Even with the best autocategorization system, human intervention is needed to define rules and monitor results. Documents that the system does not understand are reviewed by the RIM professional to decide if the system’s proposed assignments are appropriate or if they should be modified (Chester 2004). Additionally, periodic review is necessary to not only see if the system remains on target, but also because new categories will be introduced and existing categories may “drift” from their original target (Chester 2004, 17).

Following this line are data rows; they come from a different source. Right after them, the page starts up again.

/-! ### Words that spell commands, and terms that are not well formed -/

theorem test_no_words : decodeTableWord 32 0 = none ∧ State.reset.withFetchWord 32 0 = State.reset := ⟨rfl, rfl⟩
def longMsg : LinkMsg := { src := 4096, port := 0, body := [] }
def bootEnv0 : BootEnv := { env0 with ports := List.replicate 16 { lanes := 0xFF, peer := none }, packages := List.replicate 24 0 }
def goodFlit : FlitIn := { bytes := List.replicate 256 0, uncorr := false, corrected := 0, laneSyms := [], retrainOk := true }
def arp (v6 : Bool) (a : Nat) : ArpMsg := { target := a, sender := 0, mac := 0, v6 := v6 }
/-- Of every check, a term that it refuses. -/
theorem test_ill_formed : ∀ i ∈ [
    Instr.porstNRelease { bootEnv0 with ports := [] }, .warmNRelease { bootEnv0 with packages := [] }, .wakeNLow { bootEnv0 with chFail := [96] },
    .calendarAlarm { bootEnv0 with chDown := [96] }, .porstNRelease { bootEnv0 with csBad := [264] }, .porstNRelease { bootEnv0 with midnightUj := List.replicate 8 0 },
    .porstNRelease { bootEnv0 with ports := List.replicate 16 { lanes := 0, peer := some longMsg } },
    .autoMidnight { wakeAt := some 7, latched := false, dawn := bootEnv0 }, .midnightRequest { wakeAt := some 0, latched := false, dawn := bootEnv0 },
    .wakeFrame { wakeFrame0 with host := 4 } bootEnv0, .wakeFrame { wakeFrame0 with dstPort := 65536 } bootEnv0, .wakeFrame { wakeFrame0 with payload := List.replicate 4225 0 } bootEnv0,
    .thermalSample [0], .thermalSample (List.replicate 80 4096), .energyMeasure { rails := [], watts := 0 },
    .energyMeasure { rails := List.replicate 9 { total := 0, owned := List.replicate 5 0, shared := [] }, watts := 0 },
    .energyMeasure { rails := List.replicate 9 { total := 0, owned := [], shared := [{ uj := 0, tags := List.replicate 5 0 }] }, watts := 0 },
    .rdmaWriteReceive { q := 0, psn := 2 ^ 24, rkey := 0, va := 0, data := [], imm := none, ce := false }, .rdmaWriteReceive { q := 0, psn := 0, rkey := 0, va := 2 ^ 64, data := [], imm := none, ce := false },
    .rdmaReadRequest { q := 0, psn := 2 ^ 24, rkey := 0, va := 0, len := 0, ce := false }, .rdmaReadRequest { q := 0, psn := 0, rkey := 0, va := 2 ^ 64, len := 0, ce := false },
    .rdmaReadRequest { q := 0, psn := 0, rkey := 0, va := 0, len := 2 ^ 31 + 1, ce := false }, .sendReceive { q := 0, psn := 2 ^ 24, data := [], imm := none, ce := false },
    .invalidRequest 0 ⟨2 ^ 24, false⟩, .roceAckReceive 0 ⟨2 ^ 24, false⟩, .roceNakReceive 0 ⟨2 ^ 24, false⟩ .psnSequence, .roceNakReceive 0 ⟨0, false⟩ (.rnr 32),
    .readResponseReceive 0 ⟨2 ^ 24, false⟩ [],
    .arpRequest 0 (arp false (2 ^ 32)), .arpReply 0 (arp true 0), .neighbourSolicitation 0 (arp false 0), .neighbourAdvertisement 0 (arp true (2 ^ 128)),
    .echoRequest 0 { dst := 2 ^ 32, src := 0, v6 := false, ident := 0, seq := 0, payload := [] }, .neighbourAgeOut 0 (2 ^ 128),
    .load { calmLoad with rates := [(0, 0)] }, .load { calmLoad with hwFault := some 1024 }, .load { calmLoad with preemptAt := some 1024 },
    .pass 0 { calm with hwFault := some (6, 0) }, .pass 0 { calm with hwFault := some (1, 67072) }, .pass 0 { calm with preemptIn := some 128 },
    .pass 0 { calm with upTo := some 129 }, .pass 0 { calm with rates := [(0, 65)] }, .pass 0 { calm with stagedUe := [65536] },
    .flitReceive 0 { goodFlit with bytes := [] }, .flitReceive 0 { goodFlit with laneSyms := List.replicate 9 0 }] ++ [
    .exchange 0 longMsg, .verify 0 { longMsg with src := 0, port := 16 },
    .keepalive 0 { noFrame with fmt := 256 }, .lost 0 { noFrame with job := 4096 }, .depart 0 { noFrame with bucket := 65536 }, .reduce 0 { noFrame with n := 256 },
    .gather 0 { noFrame with dim := 4 }, .ready 0 { noFrame with blockFirst := 2 ^ 32 }, .abort 0 { noFrame with count := 65536 }, .arrive 0 { noFrame with src := 4096 },
    .release 0 { noFrame with dst := 4096 }, .assign 0 { noFrame with hops := 65536 }, .resync 0 { noFrame with attempt := 2 ^ 32 }, .mirror 0 { noFrame with step := 2 ^ 32 },
    .heartbeat 0 { noFrame with info := List.replicate 17 { scale := 0, agreed := 0, saturated := false, escalated := false } },
    .takeover 0 { noFrame with info := [{ scale := 256, agreed := 0, saturated := false, escalated := false }] },
    .offer 0 { lendMsg0 with part := 8 }, .place 0 { lendMsg0 with src := 4096 }, .placed 0 { lendMsg0 with seq := 2 ^ 32 }, .fetch 0 { lendMsg0 with handle := 2 ^ 32 },
    .free 0 { lendMsg0 with arg := 2 ^ 32 }, .stripeFill (2 ^ 36) 0, .pageMoveComplete (2 ^ 36), .refresh 0 0 16, .refreshRateRead 0 [], .refreshRateRead 0 (List.replicate 4 { code := 32, step := 0 }),
    .oscillatorCheck 0 [], .patrolScrub 0 { errs := [(140, 1)], strikes := [] }, .patrolScrub 0 { errs := [(0, 16)], strikes := [] },
    .patrolScrub 0 { errs := [], strikes := [(true, 0, [(140, 1)])] }, .bankRetire 264, .channelTest 0 0 { stillAt := none, bad := [(2, 0, 0)], pprFails := [] },
    .counterLoRead 0 2, .registerWrite (2 ^ 26) 0 (.device 0), .samplePreload []], i.wf = false := by decide +kernel
/-- Messages and payloads that are too long. -/
theorem test_too_long (l : List Byte) (h : 2 ^ 31 < l.length) :
    (RdmaWrite.wf { q := 0, psn := 0, rkey := 0, va := 0, data := l, imm := none, ce := false } || RdmaSend.wf { q := 0, psn := 0, data := l, imm := none, ce := false }
      || Instr.wf (.readResponseReceive 0 ⟨0, false⟩ l) || Frame.wf { noFrame with payload := l } || LendMsg.wf { lendMsg0 with payload := l } || LinkMsg.wf { longMsg with src := 0, body := l }) = false := by
  simp [RdmaWrite.wf, RdmaSend.wf, Instr.wf, Frame.wf, LendMsg.wf, LinkMsg.wf]
  omega
theorem test_well_formed : (Instr.porstNRelease bootEnv0).wf = true ∧ (Instr.flitReceive 0 goodFlit).wf = true ∧ (Instr.reduce 0 noFrame).wf = true := by decide +kernel
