-- ==== Sys2Proof/Syntax.lean ====
section
/-! DEFINITION. The instructions of the block: one constructor for each of the thirteen rows of
spec/opcode_table.json.  The first eleven are the words written to `CMD` (format C, 30_encoding.md
rule R57), the last two the operations written to `CTRL` (format K, rule R59).  Counts, indices and
widths are numbers of elements and bits, so they are `Nat`; the field bounds are checked in
WellFormed.lean. -/

namespace Sys2Proof

inductive Instr where
  /-- `nop`, 44_system.md rule R103. -/
  | nop
  /-- `cfg.fwp B`, 40_config.md rule R65. -/
  | cfgFwp (b : Nat)
  /-- `cfg.for B`, 40_config.md rule R66. -/
  | cfgFor (b : Nat)
  /-- `cfg.mbp B`, 40_config.md rule R67. -/
  | cfgMbp (b : Nat)
  /-- `pack.fwp N`, 41_fixed_width.md rule R76. -/
  | packFwp (n : Nat)
  /-- `pack.for N`, 42_frame_of_reference.md rule R85. -/
  | packFor (n : Nat)
  /-- `pack.mbp N`, 43_mini_block.md rule R95. -/
  | packMbp (n : Nat)
  /-- `unpack.fwp n`, 41_fixed_width.md rule R80. -/
  | unpackFwp (n : Nat)
  /-- `unpack.for n`, also written `update n`, 42_frame_of_reference.md rule R87. -/
  | unpackFor (n : Nat)
  /-- `unpack.mbp n`, 43_mini_block.md rule R97. -/
  | unpackMbp (n : Nat)
  /-- `at i`, 42_frame_of_reference.md rule R88 (`at` is a word of Lean). -/
  | atIndex (i : Nat)
  /-- `srst`, 44_system.md rule R105. -/
  | srst
  /-- `clrerr`, 44_system.md rule R104. -/
  | clrerr
  deriving DecidableEq, Repr

end Sys2Proof
end

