-- ==== Sys2Proof/WellFormed.lean ====
section
/-! DEFINITION. Which instructions have a word: the operand fits its field (30_encoding.md rule
R56).  These are the checks the assembler of rule R61 makes, and no more: whether a width is in a
codec's range, or a count meets a granularity, is a run-time check of the block. -/

namespace Sys2Proof

/-- The operand fits its field: `B` has 6 bits, a count or an index has 26 (rules R56 and R61). -/
def Instr.wf : Instr → Bool
  | .nop => true
  | .cfgFwp b => decide (b < 2 ^ 6)
  | .cfgFor b => decide (b < 2 ^ 6)
  | .cfgMbp b => decide (b < 2 ^ 6)
  | .packFwp n => decide (n < 2 ^ 26)
  | .packFor n => decide (n < 2 ^ 26)
  | .packMbp n => decide (n < 2 ^ 26)
  | .unpackFwp n => decide (n < 2 ^ 26)
  | .unpackFor n => decide (n < 2 ^ 26)
  | .unpackMbp n => decide (n < 2 ^ 26)
  | .atIndex i => decide (i < 2 ^ 26)
  | .srst => true
  | .clrerr => true

end Sys2Proof
end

Autocategorization software works best for organizations with a large influx of documents, preferably well written by professionals, that need to be categorized into a fairly shallow or general fie plan, or else have very highly developed and specialized vocabularies, such as the pharmaceutical or legal industry. However, with careful planning and training of the system, autocategorization can successfully sort records into buckets for later retrieval by RIM professionals.

Works Cited

Bock, G. (2002). Meta tagging and text analysis from Clearforest, identifying and organizing unstructured content for dynamic delivery through digital networks. Patricia Seybold Group.

Chester, B. (March/April 2004). Auto-categorization and records management. Infonomics 16-18.

Lubbes, R. K. (October 2001). Automatic categorization: How it works, related issues, and impacts on records management. Information Management Journal 38-43.

Lubbes, R. K. (March/April 2003). So you want to implement automatic categorization? Information Management Journal 60-69.

Medina, R., Gaffaney, D., & L. Andrews. (July/August 2006). Autocategorization: One key component for enterprise records management. Infonomics 15-17.

Reamy, T. (November 2002). Auto-categorization: Coming to a library or intranet near you! EContent 17-22.

Santangelo, J. (November/December 2009). Rise of the machines: The role of text analytics in record classification and disposition. Information Management 22-26.

Stephens, D. O. (2007). Records management: Making the transition from paper to electronic. Lenexa, KS: ARMA International.